# Task to carry out
Would you copy the material below word for word, beginning with its first line and ending with the line that contains "b0, b1, a1]"?

========================

/-! ## Encoding -/

/-- The words of a command (R101, R102, R108). -/
def encode : Instr → List Word
  | .sysNop => [mkCw 0x00 0 0]
  | .sysSetfs fs => [mkCw 0x01 0 0, fs]
  | .sysRdfs => [mkCw 0x02 0 0]
  | .sysDrain => [mkCw 0x03 0 0]
  | .sysRaw imm => [mkCw 0x04 0 imm]
  | .sysRdstat => [mkCw 0x05 0 0]
  | .sysSeed seed => [mkCw 0x06 0 0, seed]
  | .sysRand => [mkCw 0x07 0 0]
  | .sysRandf => [mkCw 0x08 0 0]
  | .bqStep u x => [mkCw 0x10 u 0, x]
  | .bqProc u xs => mkCw 0x11 u (countImm xs) :: xs
  | .bqFlush u => [mkCw 0x12 u 0]
  | .bqLdc u b0 b1 b2 a1 a2 => [mkCw 0x13 u 0, b0, b1, b2, a1, a2]
  | .bqLp u f q => [mkCw 0x14 u 0, f, q]
  | .bqHp u f q => [mkCw 0x15 u 0, f, q]
  | .bqBp u f q => [mkCw 0x16 u 0, f, q]
  | .bqBs u f q => [mkCw 0x17 u 0, f, q]
  | .bqAp u f q => [mkCw 0x18 u 0, f, q]
  | .bqPk u f gain q => [mkCw 0x19 u 0, f, gain, q]
  | .bqLs u f gain q => [mkCw 0x1A u 0, f, gain, q]
  | .bqHs u f gain q => [mkCw 0x1B u 0, f, gain, q]
  | .bqRdc u => [mkCw 0x1C u 0]
  | .foStep u x => [mkCw 0x20 u 0, x]
  | .foProc u xs => mkCw 0x21 u (countImm xs) :: xs
  | .foFlush u => [mkCw 0x22 u 0]
  | .foLdc u b0 b1 a1 => [mkCw 0x23 u 0, b0, b1, a1]
  | .foLp u f => [mkCw 0x24 u 0, f]
  | .foHp u f => [mkCw 0x25 u 0, f]
  | .foRdc u => [mkCw 0x2C u 0]
  | .firStep u x => [mkCw 0x30 u 0, x]
  | .firProc u xs => mkCw 0x31 u (countImm xs) :: xs
  | .firFlush u => [mkCw 0x32 u 0]
  | .firLdc u cs => mkCw 0x33 u 0 :: cs
  | .dlStep u x => [mkCw 0x40 u 0, x]
  | .dlProc u xs => mkCw 0x41 u (countImm xs) :: xs
  | .dlFlush u => [mkCw 0x42 u 0]
  | .dlSetup u n => [mkCw 0x43 u n]
  | .dlPeek u => [mkCw 0x44 u 0]
  | .fdStep u x => [mkCw 0x50 u 0, x]
  | .fdProc u xs => mkCw 0x51 u (countImm xs) :: xs
  | .fdFlush u => [mkCw 0x52 u 0]
  | .fdSetup u n => [mkCw 0x53 u 0, n]
  | .fdPeek u => [mkCw 0x54 u 0]
  | .wsStep u x => [mkCw 0x60 u 0, x]
  | .wsProc u xs => mkCw 0x61 u (countImm xs) :: xs
  | .wsFlush u => [mkCw 0x62 u 0]
  | .wsSetup u min max tab => mkCw 0x63 u (countImm tab) :: min :: max :: tab
  | .tsStep u x => [mkCw 0x70 u 0, x]
  | .tsProc u xs => mkCw 0x71 u (countImm xs) :: xs
  | .tsFlush u => [mkCw 0x72 u 0]
  | .tsSetup u gain supply rk rp => [mkCw 0x73 u 0, gain, supply, rk, rp]
  | .tsGain u gain => [mkCw 0x74 u 0, gain]
  | .tsRdgain u => [mkCw 0x75 u 0]
  | .paStep u x => [mkCw 0x80 u 0, x]
  | .paProc u xs => mkCw 0x81 u (countImm xs) :: xs
  | .paFlush u => [mkCw 0x82 u 0]
  | .apfStep u x => [mkCw 0x90 u 0, x]
  | .apfProc u xs => mkCw 0x91 u (countImm xs) :: xs
  | .apfFlush u => [mkCw 0x92 u 0]
  | .apfSetup u n gb gf => [mkCw 0x93 u n, gb, gf]
  | .cmbStep u x => [mkCw 0xA0 u 0, x]
  | .cmbProc u xs => mkCw 0xA1 u (countImm xs) :: xs
  | .cmbFlush u => [mkCw 0xA2 u 0]
  | .cmbSetup u n gb => [mkCw 0xA3 u n, gb]
  | .rvStep u x => [mkCw 0xB0 u 0, x]
  | .rvProc u xs => mkCw 0xB1 u (countImm xs) :: xs
  | .rvFlush u => [mkCw 0xB2 u 0]
  | .rvSetup u => [mkCw 0xB3 u 0]
  | .ksStep u => [mkCw 0xC0 u 0]
  | .ksProc u n => [mkCw 0xC1 u n]
  | .ksFlush u => [mkCw 0xC2 u 0]
  | .ksTune u freq => [mkCw 0xC4 u 0, freq]
  | .ksTrig u => [mkCw 0xC5 u 0]
  | .ksMute u => [mkCw 0xC6 u 0]
  | .vbStep u => [mkCw 0xD0 u 0]
  | .vbProc u n => [mkCw 0xD1 u n]
  | .vbFlush u => [mkCw 0xD2 u 0]
  | .vbNoteon u note velocity => [mkCw 0xD4 u (noteImm note velocity)]
  | .vbNoteoff u note velocity => [mkCw 0xD5 u (noteImm note velocity)]
  | .dmStep u => [mkCw 0xE0 u 0]
  | .dmProc u n => [mkCw 0xE1 u n]
  | .dmFlush u => [mkCw 0xE2 u 0]
  | .dmSetup u => [mkCw 0xE3 u 0]
  | .dmCfg u n bpm => [mkCw 0xE4 u n, bpm]
  | .dmRdcfg u => [mkCw 0xE5 u 0]

/-! ## The textual form (R113) and the pseudo-instructions (R114) -/

/-- A word as `0x` and eight hexadecimal digits, the exact form R113 gives for an f32 and for a u32. -/
def hexText (w : Word) : String :=
  "0x" ++ String.ofList ((List.range 8).map fun k => "0123456789ABCDEF".toList.getD (w.toNat >>> (4 * (7 - k)) % 16) '0')

/-- A list of samples or a table in square brackets. -/
def listText (ws : List Word) : String := "[" ++ ", ".intercalate (ws.map hexText) ++ "]"

/-- What `imm` shows in the text: the value, for a note operation note and velocity. A count of a list shows nothing. -/
def immText (cw : Word) : Format → List String
  | .i | .iw _ | .g =>
    if opField cw = 0xD4 ∨ opField cw = 0xD5 then
      [toString (noteField (immField cw)).toNat, toString (velocityField (immField cw)).toNat]
    else [toString (immField cw).toNat]
  | .z | .w _ | .s | .t | .c => []

/-- What the operand words show in the text. -/
def operandText : Format → List Word → List String
  | .s, ws => [listText ws]
  | .t, ws => (ws.take 2).map hexText ++ [listText (ws.drop 2)]
  | .z, ws | .i, ws | .w _, ws | .iw _, ws | .g, ws | .c, ws => ws.map hexText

========================

# Problem solution
/-! ## Encoding -/

/-- The words of a command (R101, R102, R108). -/
def encode : Instr → List Word
  | .sysNop => [mkCw 0x00 0 0]
  | .sysSetfs fs => [mkCw 0x01 0 0, fs]
  | .sysRdfs => [mkCw 0x02 0 0]
  | .sysDrain => [mkCw 0x03 0 0]
  | .sysRaw imm => [mkCw 0x04 0 imm]
  | .sysRdstat => [mkCw 0x05 0 0]
  | .sysSeed seed => [mkCw 0x06 0 0, seed]
  | .sysRand => [mkCw 0x07 0 0]
  | .sysRandf => [mkCw 0x08 0 0]
  | .bqStep u x => [mkCw 0x10 u 0, x]
  | .bqProc u xs => mkCw 0x11 u (countImm xs) :: xs
  | .bqFlush u => [mkCw 0x12 u 0]
  | .bqLdc u b0 b1 b2 a1 a2 => [mkCw 0x13 u 0, b0, b1, b2, a1, a2]
  | .bqLp u f q => [mkCw 0x14 u 0, f, q]
  | .bqHp u f q => [mkCw 0x15 u 0, f, q]
  | .bqBp u f q => [mkCw 0x16 u 0, f, q]
  | .bqBs u f q => [mkCw 0x17 u 0, f, q]
  | .bqAp u f q => [mkCw 0x18 u 0, f, q]
  | .bqPk u f gain q => [mkCw 0x19 u 0, f, gain, q]
  | .bqLs u f gain q => [mkCw 0x1A u 0, f, gain, q]
  | .bqHs u f gain q => [mkCw 0x1B u 0, f, gain, q]
  | .bqRdc u => [mkCw 0x1C u 0]
  | .foStep u x => [mkCw 0x20 u 0, x]
  | .foProc u xs => mkCw 0x21 u (countImm xs) :: xs
  | .foFlush u => [mkCw 0x22 u 0]
  | .foLdc u b0 b1 a1 => [mkCw 0x23 u 0, b0, b1, a1]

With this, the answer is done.